While I'm going on about the topic, I don't think something as simple as green and red lights would have any effect, because any truely intelligent AI would have the ability to modify it's own source code. It could simply alter it's own code to ignore flashing lights entirely.

They only reason to pay attention to flashing lights would be if they are accurate signals of something about to happen in the real world - signals of danger or help.

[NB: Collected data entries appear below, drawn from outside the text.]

-- ==== Sys2Proof/Machine/StateSpa.lean ====
section
/-! DEFINITION. The state of the site power allocator (R138 to R170). -/

namespace Sys2Proof.Machine

open Sys2Proof

/-- A credit state as SPA holds it (R162, Table 05-7 step 2). -/
inductive Credit where
  | unknown
  | ok
  | low
  | exhausted
deriving DecidableEq, Repr

/-- Session states (Table 05-8). -/
inductive SessState where
  | active
  | waitCredit
  | withdrawn
  | stopped
  | stopping
deriving DecidableEq, Repr

/-- The code of a session state (Table 05-8). -/
def SessState.code : SessState → Nat
  | .active => 1
  | .waitCredit => 2
  | .withdrawn => 3
  | .stopped => 4
  | .stopping => 5

/-- What SPA keeps for a session beside its ledger entry: state, previous grant, credit, whether its OPEN and CLOSE have
been sent, whether held messages of it were lost (R165), and the SESSION_STOPs that wait for its gate. -/
structure Sess where
  st : SessState
  gPrev : Nat
  credit : Credit
  opened : Bool
  closed : Bool
  lost : Bool
  stops : List (Nat × Nat)
deriving DecidableEq, Repr

/-- The content of a session-crossing message (Table 05-9), or of a relayed token and BTE's answer to its node (R365, R422),
which travel at the same priority. -/
inductive CrossMsg where
  | open (number port : Nat) (prepaid : Bool)
  | close (number reason : Nat)
  | resync (cause : Nat)
  | credit (number state : Nat)
  | token (node : Nat) (digits : List Nat)
  | tokenAnswer (node data : Nat)
deriving DecidableEq, Repr

/-- A held message with the moment it fell due, in microseconds of main-die uptime (R165). -/
structure HeldMsg where
  msg : CrossMsg
  due : Nat
deriving DecidableEq, Repr

/-- The latest inputs delivered to the site island (Table 05-7): group capacity (mA) and voltage (mV), thermal caps, string
limits, rests and port readiness. -/
structure SpaIn where
  cap : List Nat
  volt : List Nat
  hard : List Nat
  soft : List Nat
  charge : List Nat
  discharge : List Nat
  resting : List Bool
  ready : List Bool
deriving DecidableEq, Repr

/-- A session's record in a plan (Table 05-11). -/
structure PlanSess where
  idx : Nat
  st : SessState
  reason : Nat
  grant : Nat
  bound : Nat
  number : Nat
deriving DecidableEq, Repr

/-- A plan (Table 05-11). `grants`: each group's grant, a discharge negative. `mode`: 0 ZERO, 1 FIXED_TIER, 2 FULL. -/
structure Plan where
  epoch : Nat
  time : Nat
  grid : Nat
  ports : Nat
  charge : Nat
  discharge : Nat
  mode : Nat
  zero : Nat
  refs : List (Int × Nat)
  grants : List Int
  sess : List PlanSess
  strings : List (Nat × Nat)
deriving DecidableEq, Repr

/-- The snapshot a re-plan works on (R145, R149). -/
structure Snap where
  epoch : Nat
  time : Nat
  mode : Nat
  zero : Nat
  inp : SpaIn
  ledger : List (Nat × Entry)
  sess : List (Nat × Sess)
  linkUp : Bool
  heldOpen : List Nat
deriving DecidableEq, Repr

/-- A ledger entry that a command replaced, while the command's completion is not posted (R24): its SQ and id, how many completions
of that SQ and id are still to be posted up to its own, the index and the entry. -/
structure Unposted where
  sq : Nat
  cid : Nat
  left : Nat
  idx : Nat
  old : Entry
deriving DecidableEq, Repr

/-- SPA. `ledger` lists the entries that are not FREE, by index; `unwritten` the ledger tiles not written since
the main-die reset, which are FREE (R136); `snapLedger` as the latest re-plan read them;
`sess` the running sessions by ledger index. `ledgerFaults` are the ledger tiles whose copies both failed (R128); `unposted` the entries that ledger
commands replaced, until their completions are posted (R24). `shown` is the epoch number and the unreadable tile as the registers show them since
the latest gate (R170). `waiting` holds the ledger commands that wait for the write window. `vsum` holds each group's running sum and count of
voltage samples as last delivered and `vbase` as they stood at the latest boundary (R150, R203). `rests` are the minutes of each
string's rest and the uptime at which it ends, once a gate has begun it (R166). -/
structure Spa where
  ledger : List (Nat × Entry)
  unwritten : List Nat
  snapLedger : List (Nat × Entry)
  sess : List (Nat × Sess)
  changed : List Nat
  ledgerFaults : List Nat
  unposted : List Unposted
  shown : Nat × Option Nat
  started : Bool
  epoch : Nat
  fallbacks : Nat
  lateRun : Nat
  snap : Option Snap
  ready : Option Plan
  plan : Plan
  window : Bool
  waiting : List (Sqe × HostRead)
  outbox : List HeldMsg
  resyncDue : Bool
  admission : Bool
  cfgReg : Nat
  epochLen : Nat
  inp : SpaIn
  rests : List (Nat × Option Nat)
  vsum : List (Int × Nat)
  vbase : List (Int × Nat)
deriving DecidableEq, Repr

/-- No thermal cap (R149). -/
def noCap : Nat := 0xFFFFFFFF

/-- Inputs at reset: no capacity, no caps, no string limits, no port ready. -/
def SpaIn.reset : SpaIn :=
  { cap := List.replicate 64 0, volt := List.replicate 64 0, hard := List.replicate 64 noCap
    soft := List.replicate 64 noCap, charge := List.replicate 32 0, discharge := List.replicate 32 0
    resting := List.replicate 32 false, ready := List.replicate 16 false }

/-- The plan at reset: ZERO for want of a plan source (Table 05-16). -/
def Plan.reset : Plan :=
  { epoch := 0, time := 0, grid := 0, ports := 0, charge := 0, discharge := 0, mode := 0, zero := 1
    refs := List.replicate 64 (0, 0), grants := List.replicate 64 0, sess := [], strings := List.replicate 32 (0, 0) }

/-- SPA at reset (R53, R145, R170). -/
def Spa.reset : Spa :=
  { ledger := [], unwritten := List.range 32, snapLedger := [], sess := [], changed := [], ledgerFaults := [], unposted := [], shown := (0, none), started := false, epoch := 0
    fallbacks := 0, lateRun := 0, snap := none, ready := none, plan := Plan.reset, window := false, waiting := []
    outbox := [], resyncDue := true, admission := false, cfgReg := 1, epochLen := 1, inp := SpaIn.reset, rests := List.replicate 32 (0, none)
    vsum := List.replicate 64 (0, 0), vbase := List.replicate 64 (0, 0) }

end Sys2Proof.Machine
end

I think this may tie in with an interesting hypothesis I once heard - no civil protest has ever had any effect unless couple with at least a threat of violence. The (debatable) examples I was given included:
A - MLK Jr wouldn't have been able to create the change he had if, in addition to his peacefull protests, there hadn't also been race riots and groups like the Black Panthers threatening violence.
B - Ghandi would have gotten nowhere if not for WWII having completely depleated British military resources and the threat of uprising and riots
C - The US Labor movement was helped immensly by violent communist revolutions in other countries and the desire to prevent such an armed revolt in the States.

I admit, I have not looked deeply into this subject, and I don't think the gay-rights movement has had any sort of threats of violence to propel it forward. However it was an interesting hypothesis, and I doubt that simple blinking lights could have any effect at all unless they are coupled with the real possibility of violence or alliance.

I do not wish to appear to be endorsing violence. I do not wish to live in another Iraq. I have never done physical harm to another, and I hope I never do. But it seemed a valid point to raise.

Mikoangelo said...

Eneasz: Regarding the ability to modify their own source:

What? There's nothing in Alonzo's definition that implies they should. You are an intelligent being, but you don't have the ability to arbitrarily make changes to your own source besides what it already allows through “runtime APIs.” One could relatively easily make a simulation of how these “creatures” would act, and self-modifiability wouldn't even have to be considered. I think you've watched too much sci-fi.

Eneasz said...

I'm sorry, you're correct. A BDI agent is not the same as a general AI and I made the leap on my own. I guess it was probably due to the last line speaking of rights for robots, which would only make sense if they had true intelligence.

Alonzo Fyfe said...

I have to say that, though we are intelligent agents, we are hardly able to alter our own programming.

If we were, I have a whole lot of programming that I would alter. I have whole subroutines for being exceptionally shy that I would delete. And the line that identifies 'love of chocolate' would be edited to become 'love of brocoli'.

However, about the only way we have to alter our own programming is to realize the ways in which our interactions with our environment will alter our programming, and then alter our environment accordingly.

And there is no "free will" we can draw upon to alter the causal relationships of nature. If we do act to alter our programming, then this is still an intentional action. As such, it must have causes. Namely, it, too, must follow the formula of maximizing fulfillment of our desires, given our beliefs.

I wish to alter my shyness and my love of chocolate only because those desires tend to thwart other desires that I have. Those 'other desires' would be my reasons for action.